::: SUPPLIED INFORMATION :::

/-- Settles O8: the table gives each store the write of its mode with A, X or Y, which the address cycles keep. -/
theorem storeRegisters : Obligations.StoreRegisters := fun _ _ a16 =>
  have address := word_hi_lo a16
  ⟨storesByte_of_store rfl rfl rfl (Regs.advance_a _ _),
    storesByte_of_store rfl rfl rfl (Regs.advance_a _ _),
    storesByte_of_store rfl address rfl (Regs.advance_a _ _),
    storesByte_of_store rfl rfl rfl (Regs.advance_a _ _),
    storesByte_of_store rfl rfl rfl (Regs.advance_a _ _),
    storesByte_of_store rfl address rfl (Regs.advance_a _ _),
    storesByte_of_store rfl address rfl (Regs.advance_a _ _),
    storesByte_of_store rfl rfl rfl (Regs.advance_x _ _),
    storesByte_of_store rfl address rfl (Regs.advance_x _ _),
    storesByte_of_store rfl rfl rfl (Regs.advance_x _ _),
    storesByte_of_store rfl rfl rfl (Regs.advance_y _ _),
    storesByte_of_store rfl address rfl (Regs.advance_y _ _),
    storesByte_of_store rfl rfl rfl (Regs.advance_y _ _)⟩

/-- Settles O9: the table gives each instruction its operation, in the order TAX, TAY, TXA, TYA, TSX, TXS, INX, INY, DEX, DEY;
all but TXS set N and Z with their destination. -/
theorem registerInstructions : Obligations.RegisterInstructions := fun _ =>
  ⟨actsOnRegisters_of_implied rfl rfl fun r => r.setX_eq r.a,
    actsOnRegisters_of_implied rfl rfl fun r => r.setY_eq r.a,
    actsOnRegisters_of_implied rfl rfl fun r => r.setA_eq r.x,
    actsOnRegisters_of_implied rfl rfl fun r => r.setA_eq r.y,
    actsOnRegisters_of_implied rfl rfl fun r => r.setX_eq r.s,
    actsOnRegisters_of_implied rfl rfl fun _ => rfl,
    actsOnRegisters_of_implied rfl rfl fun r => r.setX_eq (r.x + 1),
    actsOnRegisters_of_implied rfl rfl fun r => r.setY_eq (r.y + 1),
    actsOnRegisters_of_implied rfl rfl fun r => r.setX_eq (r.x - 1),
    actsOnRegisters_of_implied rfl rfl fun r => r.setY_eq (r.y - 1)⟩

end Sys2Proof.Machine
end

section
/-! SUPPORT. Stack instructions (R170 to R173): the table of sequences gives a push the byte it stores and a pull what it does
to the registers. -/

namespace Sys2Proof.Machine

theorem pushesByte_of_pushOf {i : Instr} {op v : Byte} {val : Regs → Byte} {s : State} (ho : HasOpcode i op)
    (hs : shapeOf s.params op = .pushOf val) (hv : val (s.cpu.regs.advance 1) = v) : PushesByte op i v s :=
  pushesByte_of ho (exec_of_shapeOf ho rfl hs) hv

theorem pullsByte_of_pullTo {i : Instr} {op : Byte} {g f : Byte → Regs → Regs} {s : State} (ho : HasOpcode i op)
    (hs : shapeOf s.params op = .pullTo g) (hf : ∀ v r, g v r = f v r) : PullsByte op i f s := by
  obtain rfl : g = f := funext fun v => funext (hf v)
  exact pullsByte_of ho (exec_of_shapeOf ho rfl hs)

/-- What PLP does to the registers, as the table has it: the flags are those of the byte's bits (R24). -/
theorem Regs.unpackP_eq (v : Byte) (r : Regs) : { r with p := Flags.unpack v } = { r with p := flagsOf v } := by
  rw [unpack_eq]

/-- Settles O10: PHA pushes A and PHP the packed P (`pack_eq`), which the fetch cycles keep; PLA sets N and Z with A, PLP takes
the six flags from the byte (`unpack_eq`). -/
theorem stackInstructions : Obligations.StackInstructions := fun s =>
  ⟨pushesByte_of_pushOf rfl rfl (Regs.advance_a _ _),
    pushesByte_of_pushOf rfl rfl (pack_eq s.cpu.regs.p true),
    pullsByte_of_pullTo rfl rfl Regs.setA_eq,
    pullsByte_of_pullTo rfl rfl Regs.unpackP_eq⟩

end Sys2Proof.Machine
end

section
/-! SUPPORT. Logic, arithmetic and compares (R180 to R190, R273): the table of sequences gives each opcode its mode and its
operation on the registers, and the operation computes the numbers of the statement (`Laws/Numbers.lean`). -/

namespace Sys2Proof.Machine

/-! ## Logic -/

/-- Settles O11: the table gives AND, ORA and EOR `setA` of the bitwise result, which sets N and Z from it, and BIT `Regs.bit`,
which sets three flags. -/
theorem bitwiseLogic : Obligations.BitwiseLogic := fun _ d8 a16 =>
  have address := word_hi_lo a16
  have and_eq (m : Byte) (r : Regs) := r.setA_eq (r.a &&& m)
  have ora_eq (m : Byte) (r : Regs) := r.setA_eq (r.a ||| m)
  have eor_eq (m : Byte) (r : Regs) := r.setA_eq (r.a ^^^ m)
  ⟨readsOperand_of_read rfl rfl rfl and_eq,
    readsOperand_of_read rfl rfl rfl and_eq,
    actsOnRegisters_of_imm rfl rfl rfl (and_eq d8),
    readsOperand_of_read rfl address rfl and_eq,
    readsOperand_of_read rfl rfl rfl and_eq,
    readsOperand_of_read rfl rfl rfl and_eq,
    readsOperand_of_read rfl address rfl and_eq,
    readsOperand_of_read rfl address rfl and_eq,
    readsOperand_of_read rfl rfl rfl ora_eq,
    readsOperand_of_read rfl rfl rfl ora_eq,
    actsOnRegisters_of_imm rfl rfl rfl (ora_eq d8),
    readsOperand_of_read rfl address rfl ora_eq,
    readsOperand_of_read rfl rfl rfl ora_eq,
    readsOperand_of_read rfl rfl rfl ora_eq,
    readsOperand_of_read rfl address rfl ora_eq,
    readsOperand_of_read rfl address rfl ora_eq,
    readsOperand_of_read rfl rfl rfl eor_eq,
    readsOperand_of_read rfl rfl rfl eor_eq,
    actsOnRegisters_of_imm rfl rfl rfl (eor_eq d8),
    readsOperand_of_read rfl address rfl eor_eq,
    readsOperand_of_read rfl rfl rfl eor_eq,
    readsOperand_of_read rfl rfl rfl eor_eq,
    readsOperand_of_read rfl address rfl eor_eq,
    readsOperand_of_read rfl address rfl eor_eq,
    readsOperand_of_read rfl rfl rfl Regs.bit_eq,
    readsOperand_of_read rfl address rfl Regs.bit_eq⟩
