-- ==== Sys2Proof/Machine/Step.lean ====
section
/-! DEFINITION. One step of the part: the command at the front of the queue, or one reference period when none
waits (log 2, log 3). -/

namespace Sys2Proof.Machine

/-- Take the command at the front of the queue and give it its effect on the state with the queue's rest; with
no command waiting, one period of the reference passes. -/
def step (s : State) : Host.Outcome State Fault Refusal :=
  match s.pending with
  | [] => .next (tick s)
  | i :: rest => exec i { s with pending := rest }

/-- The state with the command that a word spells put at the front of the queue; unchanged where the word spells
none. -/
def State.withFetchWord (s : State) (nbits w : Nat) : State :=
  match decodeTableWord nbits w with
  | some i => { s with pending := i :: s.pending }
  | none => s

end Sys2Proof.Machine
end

:::

[WHAT TO PRODUCE]
The expected output is every line from the material above where "lean" can be found.

[OUTPUT]
operation on the registers, and the operation computes the numbers of the statement (`Laws/Numbers.lean`). -/
-- ==== Sys2Proof/Machine/Step.lean ====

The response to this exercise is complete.